Thanks for preserving the patch. I will test it again in beta 2 and the recent source.
Comment 7 László Németh 2011-12-27 06:29:34 UTC
I have found double hyphens in my tests (eg. in the word "va-t’en-touil") and some other anomalies (eg. forced break in all position of "touil" without hyphens in va-t’en-touil), so I completely removed the libhyphen based breaks at hard hyphens:

http://cgit.freedesktop.org/libreoffice/core/commit/?id=af366b733201bc3ed982e807c3ca4bc300b3700d

The implicite declaration:

NOHYPHEN ',’,-
1-1
1'1
1’1
NEXTLEVEL

These patterns fix the bad hyphenation of words with hard hyphens (resulted by the different word boundaries), but now they don't fix the frequent missing hyphenation at hard hyphens (resulted by the competing hyphenation mechanisms).

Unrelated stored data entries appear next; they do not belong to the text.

-- ==== Sys2Proof/Machine/Alu16.lean ====
section
/-! DEFINITION. 16-bit arithmetic instructions (42_alu16.md): the shared operations, then one meaning per row. -/

namespace Sys2Proof.Machine

/-- INC rr: no flag (R261). -/
def incPair (p : Pair) (s : State) : Answer := (s.setRegs (s.regs.setPair p (s.regs.getPair p + 1))).done 8

/-- DEC rr: no flag (R262). -/
def decPair (p : Pair) (s : State) : Answer := (s.setRegs (s.regs.setPair p (s.regs.getPair p - 1))).done 8

/-- ADD HL,rr (R263). -/
def addHlPair (p : Pair) (s : State) : Answer :=
  let v := s.regs.getPair p
  let g := s.regs.setHl (s.regs.hl + v)
  (s.setRegs { g with f := (addHlFlags s.regs.hl v s.flags).pack }).done 8

/-! ## One meaning per row -/

/-- INC BC (R261). -/
def execIncBc (s : State) : Answer :=
  incPair .bc s

/-- ADD HL,BC (R263). -/
def execAddHlBc (s : State) : Answer :=
  addHlPair .bc s

/-- DEC BC (R262). -/
def execDecBc (s : State) : Answer :=
  decPair .bc s

/-- INC DE (R261). -/
def execIncDe (s : State) : Answer :=
  incPair .de s

/-- ADD HL,DE (R263). -/
def execAddHlDe (s : State) : Answer :=
  addHlPair .de s

/-- DEC DE (R262). -/
def execDecDe (s : State) : Answer :=
  decPair .de s

/-- INC HL (R261). -/
def execIncHl (s : State) : Answer :=
  incPair .hl s

/-- ADD HL,HL (R263). -/
def execAddHlHl (s : State) : Answer :=
  addHlPair .hl s

/-- DEC HL (R262). -/
def execDecHl (s : State) : Answer :=
  decPair .hl s

/-- INC SP (R261). -/
def execIncSp (s : State) : Answer :=
  incPair .sp s

/-- ADD HL,SP (R263). -/
def execAddHlSp (s : State) : Answer :=
  addHlPair .sp s

/-- DEC SP (R262). -/
def execDecSp (s : State) : Answer :=
  decPair .sp s

/-- ADD SP,e8 (R264). -/
def execAddSpE8 (e : Byte) (s : State) : Answer :=
  (s.setRegs { s.regs with sp := s.regs.sp + sext16 e, f := (spOffsetFlags s.regs.sp e).pack }).done 16

/-- LD HL,SP+e8 (R265). -/
def execLdHlSpE8 (e : Byte) (s : State) : Answer :=
  (s.setRegs { s.regs.setHl (s.regs.sp + sext16 e) with f := (spOffsetFlags s.regs.sp e).pack }).done 12

end Sys2Proof.Machine
end

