-- ==== Sys2Proof/Laws/Step.lean ====
section
/-! SUPPORT. What a machine step can do, said once: its inversion into phases, and the rule for proving that a step keeps a
property. -/

namespace Sys2Proof.Machine

/-- A step that answers a next state was taken from a running state, and was either an idle step or one executed
instruction, each followed by its end and by the PPU (R145, R71). -/
theorem step_cases {s t : State} (h : step s = .next t) :
    s.fatal = none ∧
      ((s.interruptPhase.idle = true ∧ t = ((s.interruptPhase.tick 4).endStep s.ticks).ppuPhase) ∨
        (s.interruptPhase.idle = false ∧ ∃ u,
          Executed (s.interruptPhase.pastFetch s.interruptPhase.fetchLength) u ∧
            exec s.interruptPhase.fetchInstr (s.interruptPhase.pastFetch s.interruptPhase.fetchLength) = .next u ∧
              t = (u.afterExec s.ticks).ppuPhase)) := by
  unfold step State.machineStep at h
  split at h
  · exact absurd h (by simp)
  · rename_i hf
    refine ⟨hf, ?_⟩
    unfold State.interpStep at h
    dsimp only at h
    split at h
    · rename_i hi
      left
      simp only [onNext, Host.Outcome.next.injEq] at h
      exact ⟨hi, h.symm⟩
    · rename_i hi
      right
      refine ⟨by simpa using hi, ?_⟩
      cases hx : exec s.interruptPhase.fetchInstr (s.interruptPhase.pastFetch s.interruptPhase.fetchLength) with
      | next u =>
        rw [hx] at h
        simp only [onNext, Host.Outcome.next.injEq] at h
        exact ⟨u, exec_next hx, rfl, h.symm⟩
      | fault e => rw [hx] at h; simp [onNext] at h
      | refused e => rw [hx] at h; simp [onNext] at h

/-- The interrupt phase clears `halted` or enters an interrupt: what those keep, it keeps. -/
theorem State.interruptPhase_induct (P : State → Prop) (hwake : ∀ t, P t → P { t with halted := false })
    (hent : ∀ t k, P t → P (State.enterInterrupt t k)) (s : State) (h : P s) : P s.interruptPhase := by
  unfold State.interruptPhase
  dsimp only
  have h1 : P (if s.pending ≠ 0 then { s with halted := false } else s) := by
    split
    · exact hwake _ h
    · exact h
  generalize (if s.pending ≠ 0 then { s with halted := false } else s) = t at h1 ⊢
  split
  · split
    · exact hent _ _ h1
    · exact h1
  · exact h1

/-- The EI rule sets the master enable and lowers its delay, or does nothing (R367). -/
theorem State.eiRule_eq (s : State) : ∃ b d, d ≤ s.eiDelay ∧ s.eiRule = { s with ime := b, eiDelay := d } := by
  unfold State.eiRule
  split
  · exact ⟨s.ime, s.eiDelay, Nat.le_refl _, rfl⟩
  · exact ⟨true, 0, Nat.zero_le _, rfl⟩
  · rename_i n h
    exact ⟨s.ime, n + 1, by omega, rfl⟩

/-- A property of the backing store that every write to an address of the store keeps is kept by a machine step. -/
theorem step_mem_induct (P : Memory → Prop)
    (hP : ∀ m a v, Store.holds .bus a = true → P m → P (Memory.write .bus m a v)) {s t : State}
    (h : step s = .next t) (h0 : P s.mem) : P t.mem := by
  have hw : ∀ (u : State) a v, P u.mem → P (u.memWrite a v).mem := fun u a v hu => u.memWrite_mem_induct P hP a v hu
  have hent : ∀ (u : State) k, P u.mem → P (u.enterInterrupt k).mem := fun u k hu =>
    State.enterInterrupt_induct (fun u => P u.mem) (fun _ _ hu => hP _ _ _ (by decide) hu) (fun _ hu => hu)
      (fun _ _ hu => hu) hw (fun _ _ hu => hu) (fun _ hu => hu) u k hu
  have hint : P s.interruptPhase.mem := State.interruptPhase_induct (fun u => P u.mem) (fun _ hu => hu) hent s h0
  have hend : ∀ (u : State) d, P u.mem → P (u.endStep d).mem := fun u d hu =>
    State.advanceTimers_mem_induct P
      (fun _ _ _ ha hm => hP _ _ _ (Store.bus_holds (by rcases ha with rfl | rfl | rfl <;> decide)) hm) u _ hu
  have hraise : ∀ (u : State) k, P u.mem → P (u.raiseIrq k).mem := fun u k hu => by
    unfold State.raiseIrq
    split
    · exact hP _ _ _ (by decide) hu
    · exact hu
  have hppu : ∀ u : State, P u.mem → P u.ppuPhase.mem := fun u hu => by
    unfold State.ppuPhase
    split
    · exact hu
    · exact State.ppuStep_induct (fun u => P u.mem) (fun _ _ hu => hu) hraise u hu
  obtain ⟨-, ⟨-, rfl⟩ | ⟨-, u, hu, -, rfl⟩⟩ := step_cases h
  · exact hppu _ (hend _ _ hint)
  · refine hppu _ ?_
    have hum : P u.mem := by
      cases hu with
      | moved c hc hm =>
        have := hm.induct (fun u => P u.mem) (fun _ _ _ hu => hu) hw hint
        exact this
      | master b d c hd hc hm =>
        have := hm.induct (fun u => P u.mem) (fun _ _ _ hu => hu) hw hint
        exact this
      | halted => exact hint
      | stopped => exact hint
      | fatal op => exact hint
    unfold State.afterExec
    split
    · exact hum
    · obtain ⟨b, d, -, hb⟩ := u.eiRule_eq
      rw [hb]
      exact hend _ _ hum

end Sys2Proof.Machine
end

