/-- From a state without a fatal record every operation answers a next state (R578). -/
theorem HostOp.apply_completes {s : State} (hs : s.fatal = none) (op : HostOp) : ∃ t, op.apply s = .next t := by
  cases op with
  | machineStep => exact step_completes hs
  | _ => exact ⟨_, rfl⟩

/-! ## Runs -/

/-- A run ends with the fatal record that its end state holds, or because the host stopped (R577). -/
def RunResult.EndsWell (r : RunResult) : Prop :=
  r.state.Inv ∧ (r.ending = .hostStopped ↔ r.state.fatal = none) ∧ ∀ f, r.ending = .fatal f ↔ r.state.fatal = some f

theorem RunResult.endAt_endsWell {s : State} (h : s.Inv) : (RunResult.endAt s).EndsWell := by
  refine ⟨h, ?_⟩
  rw [RunResult.endAt_ending, RunResult.endAt_state]
  cases s.fatal <;> simp

/-- A run of legal operations ends well. -/
theorem drive_endsWell (ops : List HostOp) {s : State} (h : s.Inv) (hops : ∀ p, .coldBoot p ∈ ops → p.wf = true) :
    (drive ops s).EndsWell := by
  induction ops generalizing s with
  | nil => exact RunResult.endAt_endsWell h
  | cons op rest ih =>
    cases hf : s.fatal with
    | some r => exact drive_fatal s (op :: rest) (by rw [hf]; rfl) ▸ RunResult.endAt_endsWell h
    | none =>
      obtain ⟨t, ht⟩ := HostOp.apply_completes hf op
      rw [drive_cons s op rest t hf ht]
      have hop : ∀ p, op = .coldBoot p → p.wf = true := fun p hp => hops p (hp ▸ List.mem_cons_self)
      exact ih (h.apply op hop ht) fun p hp => hops p (List.mem_cons_of_mem op hp)

/-- Settles O60: each operation keeps the invariants, and a run takes one after another until one leaves a record. -/
theorem hostOperationsKeepTheInvariants : Obligations.HostOperationsKeepTheInvariants :=
  ⟨fun op _ _ h hop ht => h.apply op hop ht, fun ops _ h hops => drive_endsWell ops h hops⟩

end Sys2Proof.Machine
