/-- An ADVANCE that brings the count exactly to the outstanding action's cycle runs that action's
instruction, and nothing else, on the state whose `cycle` is the action's own (R130, R131): so a step
runs the instruction its event code decodes to. -/
def Obligations.StepRunsTheDueAction : Prop :=
  ∀ (s : State) (c : Command) (rest : List Request),
    s.requests = .command c :: rest → decodeCommand c = .ok (.advance c.n) → s.Running →
    s.regs.cycle + c.n = s.regs.nextActionCycle →
    decode (.event (codeOfAction s.regs.nextAction)) = .ok (instrOfAction s.regs.nextAction) ∧
      step s = exec (instrOfAction s.regs.nextAction)
        { s with
          requests := rest
          regs := { s.regs with cycle := s.regs.nextActionCycle % 89342 } }

/-- "A model whose bus command takes a natural number must halt with F3 on 8 and above, before any other
effect" (R223): a bus read or write of such an index leaves every component as it was, but for `run`,
which records the index; and no command word can express it. -/
def Obligations.RegisterIndexOutOfRangeHalts : Prop :=
  (∀ (s : State) (rest : List Request) (index : Nat) (d : Byte), 8 ≤ index → s.Running →
      s.requests = .busRead index :: rest ∨ s.requests = .busWrite index d :: rest →
      step s = .next { s with
        requests := rest
        run := .halted (.badRegisterIndex index) s.regs
        reply := none }) ∧
    ∀ (c : Command) (index : Nat), decodeCommand c ≠ .error (.registerIndex index)

/-- A command word of a reserved tag is refused by name (R117 a, X5; decision D1), and so is an OAMDMA word
whose source is not 256 bytes, by its length (the model's choice, log 8). -/
def Obligations.ReservedTagIsRefused : Prop :=
  ∀ (s : State) (c : Command) (rest : List Request), s.requests = .command c :: rest →
    (7 ≤ c.word.toNat / 4096 →
      step s = .refused (.reservedTag (BitVec.ofNat 4 (c.word.toNat / 4096)))) ∧
    (c.word.toNat / 4096 = 2 → c.src.length ≠ 256 →
      step s = .refused (.sourceLength c.src.length))

/-! ## Reset -/

/-- The power-up state (R45, R250, R251). The values are the spec's decision D28 (log 9); the default
parameters are those of R7 (D6, log 1). Nothing is claimed of the contents of `grid` and `sprites`, which
R45 leaves unspecified. -/
def Obligations.PowerUpState : Prop :=
  State.reset.FreshCore ∧ State.reset.regs.nextActionCycle = 82182 ∧ State.reset.params.Ok

/-- RESET, from any state, Halted included: a fresh core, returning nothing; the mapper, the frames
already presented, the parameters and the waiting commands are not touched (R212, R233; the values are
decision D28, log 9). -/
def Obligations.ResetMakesAFreshCore : Prop :=
  ∀ s : State, ∃ t, exec .reset s = .next t ∧ t.FreshCore ∧ t.mapper = s.mapper ∧
    t.presented = s.presented ∧ t.params = s.params ∧ t.requests = s.requests ∧ t.reply = none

> Original hyphenation algorithms (the default hyphenation at hard
> hyphens and the libhyphen based hyphenation) had no conflict, but from OOo
> 3.3 libhyphen gets words with hyphens, too, and now we need to hyphenate at
> hard hyphens to fix the frequent missing hyphenation (not only at hard
> hyphens).

Sorry, the hyphenation could miss only hard hyphens, when there is enough space (for a libhyphen based search for a potential hyphenation break after the hard hyphen) and there is an appropriate hyphenation point before the hard hyphen. Eg. "eighteen-year-old" will be hyphenated as "eigh=teen-year-old" instead of the possible "eighteen=year-old", especially when there is more free place in the line.